◆ Work required
Exactly as they appear below, repeat the lines from the one with "s.uchGrp := State.enqueue_uchGrp .." through the one with "s.olc := State.enqueue_olc ..", and no others.

[Saved data entries]

-- ==== Sys2Proof/Laws/KeptTime.lean ====
section
/-!
SUPPORT. Laws/KeptTime.lean: what each operation of time keeps (the relation Kept of Laws/Kept.lean), one lemma
per operation.
-/
set_option linter.unusedTactic false
set_option linter.unreachableTactic false
set_option linter.unusedVariables false
set_option Elab.async false
namespace Sys2Proof.Machine
open Sys2Proof

/-! ## Machine/Tim.lean -/

theorem State.timMark_kept {T : Nat} {r s : State}  (h : Kept T r s) (hT : Within 1 T) : Kept T r (State.timMark s) := by
  unfold State.timMark
  repeat' first
    | with_reducible apply Kept.ite
    | with_reducible assumption
    | exact Within.of hT rfl
    | (fail_if_no_progress with_reducible refine Kept.mk' ?_ rfl rfl)

theorem State.timValid_kept {T : Nat} {r s : State}  (h : Kept T r s) (hT : Within 16908291 T := by
    first | exact Within.refl _ | (refine Within.of (b := ?zb) ?zw ?ze; (case zw => assumption); (case ze => decide))) : Kept T r (State.timValid s) := by
  unfold State.timValid
  repeat' first
    | with_reducible apply Kept.ite
    | with_reducible assumption
    | exact Within.of hT rfl
    | with_reducible apply State.gooseStatus_kept
    | with_reducible apply State.timMark_kept
    | with_reducible apply State.set_kept
    | (fail_if_no_progress with_reducible refine Kept.mk' ?_ rfl rfl)

theorem State.timInvalid_kept {T : Nat} {r s : State} {x1 : ℕ} (h : Kept T r s) (hT : Within 25296911 T := by
    first | exact Within.refl _ | (refine Within.of (b := ?zb) ?zw ?ze; (case zw => assumption); (case ze => decide))) : Kept T r (State.timInvalid s x1) := by
  unfold State.timInvalid
  repeat' first
    | with_reducible apply Kept.ite
    | with_reducible assumption
    | exact Within.of hT rfl
    | with_reducible apply State.gooseStatus_kept
    | with_reducible apply State.timMark_kept
    | with_reducible apply State.log_kept
    | with_reducible apply State.raise_kept
    | with_reducible apply State.set_kept
    | (fail_if_no_progress with_reducible refine Kept.mk' ?_ rfl rfl)

theorem State.timPend_kept {T : Nat} {r s : State}  (h : Kept T r s) (hT : Within 2 T) : Kept T r (State.timPend s) := by
  unfold State.timPend
  repeat' first
    | with_reducible assumption
    | exact Within.of hT rfl
    | with_reducible apply State.set64_kept

theorem State.timEnter_kept {T : Nat} {r s : State} {x1 : ℕ} (h : Kept T r s) (hT : Within 8388610 T := by
    first | exact Within.refl _ | (refine Within.of (b := ?zb) ?zw ?ze; (case zw => assumption); (case ze => decide))) : Kept T r (State.timEnter s x1) := by
  unfold State.timEnter
  repeat' first
    | with_reducible apply Kept.ite
    | with_reducible assumption
    | exact Within.of hT rfl
    | with_reducible apply State.timPend_kept
    | with_reducible apply State.set_kept
    | (fail_if_no_progress with_reducible refine Kept.mk' ?_ rfl rfl)

theorem State.enterAcq_kept {T : Nat} {r s : State}  (h : Kept T r s) (hT : Within 25296911 T) : Kept T r (State.enterAcq s) := by
  unfold State.enterAcq
  repeat' first
    | with_reducible apply Kept.ite
    | with_reducible assumption
    | exact Within.of hT rfl
    | with_reducible apply State.timInvalid_kept
    | with_reducible apply State.timEnter_kept
    | (fail_if_no_progress with_reducible refine Kept.mk' ?_ rfl rfl)
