/-! ### State.logFull -/
@[simp] theorem State.logFull_clk (s : State) (c : EvCode) (v k : Nat) (d : List Byte) (t : Bool) : (s.logFull c v k d t).clk = s.clk := State.enqueue_clk ..
@[simp] theorem State.logFull_sec (s : State) (c : EvCode) (v k : Nat) (d : List Byte) (t : Bool) : (s.logFull c v k d t).sec = s.sec := State.enqueue_sec ..
@[simp] theorem State.logFull_ports (s : State) (c : EvCode) (v k : Nat) (d : List Byte) (t : Bool) : (s.logFull c v k d t).ports = s.ports := State.enqueue_ports ..
@[simp] theorem State.logFull_rebind (s : State) (c : EvCode) (v k : Nat) (d : List Byte) (t : Bool) : (s.logFull c v k d t).rebind = s.rebind := State.enqueue_rebind ..
@[simp] theorem State.logFull_fab (s : State) (c : EvCode) (v k : Nat) (d : List Byte) (t : Bool) : (s.logFull c v k d t).fab = s.fab := State.enqueue_fab ..
@[simp] theorem State.logFull_bin (s : State) (c : EvCode) (v k : Nat) (d : List Byte) (t : Bool) : (s.logFull c v k d t).bin = s.bin := State.enqueue_bin ..
@[simp] theorem State.logFull_inj (s : State) (c : EvCode) (v k : Nat) (d : List Byte) (t : Bool) : (s.logFull c v k d t).inj = s.inj := State.enqueue_inj ..
@[simp] theorem State.logFull_fp (s : State) (c : EvCode) (v k : Nat) (d : List Byte) (t : Bool) : (s.logFull c v k d t).fp = s.fp := State.enqueue_fp ..
@[simp] theorem State.logFull_mem (s : State) (c : EvCode) (v k : Nat) (d : List Byte) (t : Bool) : (s.logFull c v k d t).mem = s.mem := State.enqueue_mem ..
@[simp] theorem State.logFull_lanes (s : State) (c : EvCode) (v k : Nat) (d : List Byte) (t : Bool) : (s.logFull c v k d t).lanes = s.lanes := State.enqueue_lanes ..
@[simp] theorem State.logFull_tsk (s : State) (c : EvCode) (v k : Nat) (d : List Byte) (t : Bool) : (s.logFull c v k d t).tsk = s.tsk := State.enqueue_tsk ..
@[simp] theorem State.logFull_frc (s : State) (c : EvCode) (v k : Nat) (d : List Byte) (t : Bool) : (s.logFull c v k d t).frc = s.frc := State.enqueue_frc ..
@[simp] theorem State.logFull_uch (s : State) (c : EvCode) (v k : Nat) (d : List Byte) (t : Bool) : (s.logFull c v k d t).uch = s.uch := State.enqueue_uch ..
@[simp] theorem State.logFull_uchGrp (s : State) (c : EvCode) (v k : Nat) (d : List Byte) (t : Bool) : (s.logFull c v k d t).uchGrp = s.uchGrp := State.enqueue_uchGrp ..
@[simp] theorem State.logFull_eth (s : State) (c : EvCode) (v k : Nat) (d : List Byte) (t : Bool) : (s.logFull c v k d t).eth = s.eth := State.enqueue_eth ..
@[simp] theorem State.logFull_olc (s : State) (c : EvCode) (v k : Nat) (d : List Byte) (t : Bool) : (s.logFull c v k d t).olc = s.olc := State.enqueue_olc ..
@[simp] theorem State.logFull_lft (s : State) (c : EvCode) (v k : Nat) (d : List Byte) (t : Bool) : (s.logFull c v k d t).lft = s.lft := State.enqueue_lft ..
@[simp] theorem State.logFull_dma (s : State) (c : EvCode) (v k : Nat) (d : List Byte) (t : Bool) : (s.logFull c v k d t).dma = s.dma := State.enqueue_dma ..
@[simp] theorem State.logFull_ecc (s : State) (c : EvCode) (v k : Nat) (d : List Byte) (t : Bool) : (s.logFull c v k d t).ecc = s.ecc := State.enqueue_ecc ..
@[simp] theorem State.logFull_pwr (s : State) (c : EvCode) (v k : Nat) (d : List Byte) (t : Bool) : (s.logFull c v k d t).pwr = s.pwr := State.enqueue_pwr ..
@[simp] theorem State.logFull_tim (s : State) (c : EvCode) (v k : Nat) (d : List Byte) (t : Bool) : (s.logFull c v k d t).tim = s.tim := State.enqueue_tim ..
@[simp] theorem State.logFull_pending (s : State) (c : EvCode) (v k : Nat) (d : List Byte) (t : Bool) : (s.logFull c v k d t).pending = s.pending := State.enqueue_pending ..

◆ Exercise result
@[simp] theorem State.logFull_uchGrp (s : State) (c : EvCode) (v k : Nat) (d : List Byte) (t : Bool) : (s.logFull c v k d t).uchGrp = s.uchGrp := State.enqueue_uchGrp ..
@[simp] theorem State.logFull_eth (s : State) (c : EvCode) (v k : Nat) (d : List Byte) (t : Bool) : (s.logFull c v k d t).eth = s.eth := State.enqueue_eth ..
@[simp] theorem State.logFull_olc (s : State) (c : EvCode) (v k : Nat) (d : List Byte) (t : Bool) : (s.logFull c v k d t).olc = s.olc := State.enqueue_olc ..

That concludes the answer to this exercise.